La Haute Cour a rejeté l’appel de Dinson Colliery (Private) Limited, confirmant qu’un ancien employé a droit à récupérer plus de 12 800 dollars américains accordés après avoir été jugé injustement licencié.
Dans un jugement rendu le 30 juillet, les juges Munamato Mutevedzi et Bongani Ndlovu ont confirmé une décision du tribunal de première instance accordant un jugement sommaire en faveur de l’ancienne responsable marketing Collina Muleya, dont l’indemnité totale s’élève à 12 820,62 dollars américains.
Le montant comprend les dommages et intérêts tenant lieu de réintégration, les salaires impayés, les indemnités de préavis, les indemnités de congé, les gratifications et les salaires sous-payés.
Les juges ont rejeté l’argument de Dinson Colliery selon lequel l’agent désigné du Conseil national de l’emploi pour l’industrie minière n’avait pas compétence pour trancher le litige relatif au licenciement abusif de Muleya parce que la loi modifiant la loi sur le travail aurait aboli les NEC.

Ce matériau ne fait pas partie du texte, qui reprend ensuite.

-- ==== Sys2Proof/Machine/Views.lean ====
section
/-! DEFINITION. What the state shows without changing: occupancy, sets and stripes, the map, ports and agents, the home cache's
ways, the directory's entries. The operations of each chapter and the reads of its objects are written over these. -/
namespace Sys2Proof.Machine
open Sys2Proof

/-- A mask over every byte of a line. -/
abbrev fullMask : ByteMask := BitVec.allOnes 64

/-- Spread a byte mask over the bits of a line. -/
def maskBits (m : ByteMask) : LineData :=
  (List.range 64).foldl (fun (a : LineData) i => if m.getLsbD i then a ||| (BitVec.ofNat 512 255 <<< (8 * i)) else a) 0

/-- New bytes laid over old ones under a mask (01 R17). -/
def overlay (old new : LineData) (m : ByteMask) : LineData :=
  if m = fullMask then new else (new &&& maskBits m) ||| (old &&& ~~~ (maskBits m))

/-- The slots an entry takes (06 R144). -/
def WEntry.slots (e : WEntry) : Nat := if e.mask = fullMask then 1 else 2

/-- Slots live in the whole wharf, stale markers included (06 R150). -/
def liveSlots (s : State) : Nat := (s.wharf.entries.map (fun p => p.2.slots)).sum + s.wharf.markers.length

/-- Slots live in one slice (06 R149). -/
def sliceLive (s : State) (sl : Nat) : Nat :=
  ((s.wharf.entries.filter (fun p => sliceOfLine p.1 == sl)).map (fun p => p.2.slots)).sum
    + (s.wharf.markers.filter (fun p => sliceOfSector p.1 == sl)).length

/-- DIRTY_NOW in bytes (06 R150). -/
def dirtyNow (s : State) : Nat := 72 * liveSlots s

/-- OCCUPANCY in 0.01 %, 65535 when DIRTY_CAP is 0 (06 Table WH-9). -/
def occupancy (s : State) : Nat :=
  let cap := s.robj Obj.DIRTY_CAP
  if cap = 0 then 65535 else min 65535 (10000 * dirtyNow s / cap)

/-- Whether occupancy is at or above `pct` percent (06 R159). -/
def occAtLeast (s : State) (pct : Nat) : Bool :=
  let cap := s.robj Obj.DIRTY_CAP
  cap == 0 || decide (cap * pct ≤ dirtyNow s * 100)

/-- Whether a page has a live entry or marker: an index record (06 R147). -/
def pageStaged (s : State) (pn : PageNo) : Bool :=
  s.wharf.entries.any (fun p => pageOfLine p.1 == pn) || s.wharf.markers.any (fun p => pageOfSector p.1 == pn)

/-- The live entry of a line that reads may see (06 R147, 07 R186). -/
def stagedEntry (s : State) (line : LineNo) : Option WEntry :=
  match AMap.get? s.wharf.entries line with
  | some e => if e.hidden then none else some e
  | none => none

/-- Whether a stale marker covers a line. -/
def markerCovers (s : State) (line : LineNo) : Bool :=
  match AMap.get? s.wharf.markers (sectorOfLine line) with
  | some m => !m.hidden && bitOf m.mask (line % 8)
  | none => false

/-- The fields of a physical page number (07 Table MT-2): group index, stack index, die index, block, plate, page. -/
def ppnOf (g st d b pl pg : Nat) : Nat := 2^34 * g + 2^30 * st + 2^25 * d + 2^10 * b + pl * 4 + pg

/-- GROUP of a physical page number. -/
def ppnGroup (p : Nat) : Nat := field p 34 34

/-- STACK of a physical page number. -/
def ppnStack (p : Nat) : Nat := field p 33 30

/-- DIE of a physical page number. -/
def ppnDie (p : Nat) : Nat := field p 29 25

/-- BLOCK of a physical page number. -/
def ppnBlock (p : Nat) : Nat := field p 24 10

« Nous avons déclaré plus tôt que contrairement aux vues de l’appelant, la détermination de l’agent désigné était valide. Une fois cette conclusion atteinte, il doit s’ensuivre que l’appelant n’avait aucune défense contre la réclamation du défendeur.
Par conséquent, le tribunal était en droit de faire droit à la demande de jugement sommaire. Il n’y a aucune base sur laquelle nous pouvons interférer avec cette décision », ont statué les juges.
L’appel a été rejeté avec dépens.
La Haute Cour a prévenu qu’interpréter la loi modifiant la loi sur le travail comme ayant aboli les NEC créerait une perturbation généralisée du système de résolution des conflits du travail au Zimbabwe.

« Cela signifierait l’anéantissement total du système des conseils pour l’emploi. De plus, le ridicule serait évident dans la mesure où l’interprétation soutiendrait l’échec complet d’un système public essentiel », ont déclaré les juges.
« En déclarant du jour au lendemain tous les Conseils nationaux de l’emploi « illégaux » ou « défunts », les décisions du Tribunal du travail ont propulsé les mécanismes nationaux de négociation collective et de résolution des conflits dans une incapacité irréversible.
Le tribunal a ajouté qu’une telle interprétation « créerait des ravages sur les lieux de travail et priverait des centaines de salariés de recours en cas de conflits de travail avec leurs employeurs ».
Les juges ont estimé que, bien que la loi modifiant la loi sur le travail ait abrogé et remplacé l’article 56 de la loi sur le travail, elle n’a pas aboli les NEC mais les a plutôt restructurés en organes statutaires obligatoires.
Ils ont statué que les litiges déjà portés devant les agents désignés du NEC avant l’entrée en vigueur de la loi pouvaient toujours être légalement conclus après la modification, car le Parlement n’avait pas expressément eu l’intention d’invalider les procédures en cours.
Le tribunal a également reconnu que les travailleurs ont rencontré des difficultés pratiques pour faire exécuter les sentences délivrées par les agents désignés du NEC, car il n’existe aucune législation permettant aux tribunaux de première instance d’enregistrer directement ces sentences.
« Cet état d’impuissance a conduit à l’ingéniosité d’intenter une action en justice pour récupérer les sommes accordées », ont déclaré les juges.
« Compte tenu de cette impasse, personne ne peut reprocher à un justiciable d’avoir suivi la voie suivie par le défendeur dans cette affaire.
Muleya a travaillé comme agent de marketing pour Dinson Colliery jusqu’à ce que son emploi prenne fin le 31 janvier 2022.
Après avoir contesté son licenciement auprès du Conseil national de l’emploi dans l’industrie minière, un agent désigné a statué le 16 août 2023 qu’il avait été injustement licencié et lui a accordé 12 820,62 dollars américains.
Dinson a fait appel en vain devant le tribunal du travail avant de porter l’affaire devant la Cour suprême. Cependant, la société a retiré cet appel en janvier 2025 avec une offre de dépens, laissant la décision NEC intacte.
L’entreprise ne parvenant toujours pas à payer, Muleya a intenté une action devant le tribunal de première instance pour récupérer l’argent.
Le tribunal a rendu un jugement sommaire en sa faveur, ce qui a entraîné l’appel infructueux de Dinson Colliery devant la Haute Cour.